/-- One byte into a good framer moves it, or completes a whole span. -/
theorem SpanFits.rxByte_cases (h : SpanFits s) (b : Byte) :
    (∃ buf n r, rxByte b s = .next { s with rxBuf := buf, rxRem := n, rxSt := r }) ∨
    (WholeSpan (s.rxBuf ++ [b]) ∧ ∃ n, rxByte b s = complete { s with rxBuf := s.rxBuf ++ [b], rxRem := n }) := by
  by_cases hlen : s.rxSt = .len ∧ b = 0
  · obtain ⟨hr, hb⟩ := hlen
    exact .inr ⟨h.whole_at_len hr hb, s.rxRem, (rxByte_len b hr).trans (if_pos hb)⟩
  by_cases hbody : s.rxSt = .body ∧ s.rxRem - 1 = 0
  · obtain ⟨hr, hn⟩ := hbody
    exact .inr ⟨h.whole_at_body hr hn, s.rxRem - 1, (rxByte_body b hr).trans (if_pos hn)⟩
  refine .inl ?_
  cases hr : s.rxSt with
  | hunt =>
    rw [rxByte_hunt b hr]
    split
    · exact ⟨_, s.rxRem, _, rfl⟩
    · exact ⟨s.rxBuf, s.rxRem, s.rxSt, rfl⟩
  | stx1 => exact ⟨_, s.rxRem, _, rxByte_stx1 b hr⟩
  | rid => exact ⟨_, s.rxRem, _, rxByte_rid b hr⟩
  | ffb => exact ⟨_, s.rxRem, _, rxByte_ffb b hr⟩
  | len => exact ⟨_, _, _, (rxByte_len b hr).trans (if_neg fun hb => hlen ⟨hr, hb⟩)⟩
  | body => exact ⟨_, _, s.rxSt, (rxByte_body b hr).trans (if_neg fun hn => hbody ⟨hr, hn⟩)⟩
  | txb => exact ⟨s.rxBuf, s.rxRem, s.rxSt, rxByte_txb b hr⟩

end

theorem frameAccept_eq_error {B : Bytes} {c : FrameError} (h : frameAccept B = .error c) :
    frameDecode B = .error c ∨ c = .checksumMismatch := by
  unfold frameAccept at h
  cases hd : frameDecode B with
  | error c' =>
    simp only [hd] at h
    exact .inl (congrArg _ (Except.error.inj h))
  | ok d =>
    simp only [hd] at h
    split_ifs at h
    exact .inr (Except.error.inj h).symm

/-- A whole span has an STX, and no byte after those that Length counts. -/
theorem WholeSpan.spanError {B : Bytes} (hB : WholeSpan B) {c : FrameError} (h : frameAccept B = .error c) :
    SpanError c := by
  rcases frameAccept_eq_error h with hd | rfl
  · obtain ⟨T, rfl⟩ : ∃ T, B = STX :: T := List.head?_eq_some_iff.mp (List.head?_eq_getElem?.trans hB.starts)
    rcases frameDecode_eq_error hd with ⟨-, hno⟩ | ⟨rfl, -⟩ | rfl | ⟨-, s, k, hs, hk, hlt⟩
    · simp at hno
    · exact .inl rfl
    · exact .inr (.inl rfl)
    · have hfirst : s = 0 := by simpa [firstIndex] using hs.symm
      subst hfirst
      have hrid : readerIndex (STX :: T) 0 = ridIndex (STX :: T) := rfl
      have hlast : k < T.length := lastIndex_lt hk
      have hlen := hB.length_eq
      rw [hrid] at hlt
      simp only [List.length_cons] at hlen
      omega
  · exact .inr (.inr rfl)

/-! ### Every pick raises span errors only -/

theorem complete_raises {s t : State} (hd : DeviceInv s) (hq : s.txQ = []) (hB : WholeSpan s.rxBuf)
    (ht : validDateTime (rtcNow s) = true) (h : complete s = .next t) : RaisesSpanErrors s t := by
  cases ha : frameAccept s.rxBuf with
  | error c =>
    obtain rfl := next_unique h (complete_of_error ha)
    refine .of_one rfl fun c' hc => ?_
    obtain rfl := Event.frameError.inj hc
    exact hB.spanError ha
  | ok P =>
    have htaken : SpanTaken { s with rxBuf := [], rxRem := 0 } :=
      ⟨hd.of_sameDevice (sameDevice_framer s [] 0 s.rxSt), rfl, rfl, hq⟩
    exact dispatch_raises (s := { s with rxBuf := [], rxRem := 0 }) htaken ht ((complete_of_ok ha).symm.trans h)

theorem rxByte_raises {b : Byte} {s t : State} (hs : BlockInv s) (hr : s.rxSt ≠ .txb)
    (ht : validDateTime (rtcNow s) = true) (h : rxByte b s = .next t) : RaisesSpanErrors s t := by
  rcases hs.span_fits.rxByte_cases b with ⟨buf, n, r, hb⟩ | ⟨hB, n, hb⟩
  · obtain rfl := next_unique h hb
    exact .of_evt_eq rfl
  · exact complete_raises (s := { s with rxBuf := s.rxBuf ++ [b], rxRem := n })
      (hs.device.of_sameDevice (sameDevice_framer s _ n s.rxSt)) (hs.txQ_eq_nil hr) hB ht (hb.symm.trans h)

theorem rxPick_raises {s t : State} (hs : BlockInv s) (ht : validDateTime (rtcNow s) = true)
    (h : rxPick s = .next t) : RaisesSpanErrors s t := by
  rcases rxPick_cases s with hn | ⟨b, held, -, hr, hb⟩
  · obtain rfl := next_unique h hn
    exact .of_evt_eq rfl
  · exact rxByte_raises (s := { s with rxIn := held }) (hs.with_inputs s.sched held) hr ht (hb.symm.trans h)

/-- A RESET gives out coercion events only (`60_exceptions.md` R241). -/
theorem resetBlock_raises (cfg : ConfigInputs) (s : State) : RaisesSpanErrors s (resetBlock cfg s) := by
  refine ⟨coercionEvents cfg, rfl, fun c hc => ?_⟩
  unfold coercionEvents at hc
  split_ifs at hc <;> simp at hc

theorem txByte_evt (s : State) : (txByte s).evt = s.evt := by
  cases hq : s.txQ with
  | nil => rw [txByte_nil hq]
  | cons b q => rw [txByte_cons hq]

theorem injectRecord_evt (ts : DateTime) (cid : Bytes) (s : State) : (injectRecord ts cid s).evt = s.evt := by
  rcases injectRecord_cases ts cid s with ⟨-, h⟩ | ⟨-, -, h⟩ | ⟨-, -, h⟩ <;> rw [h] <;> rfl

☆ ☆ ☆ ☆

### TASK INSTRUCTIONS
Count the lines above holding "true". Give only the number.

### SOLUTION TO THE EXERCISE
3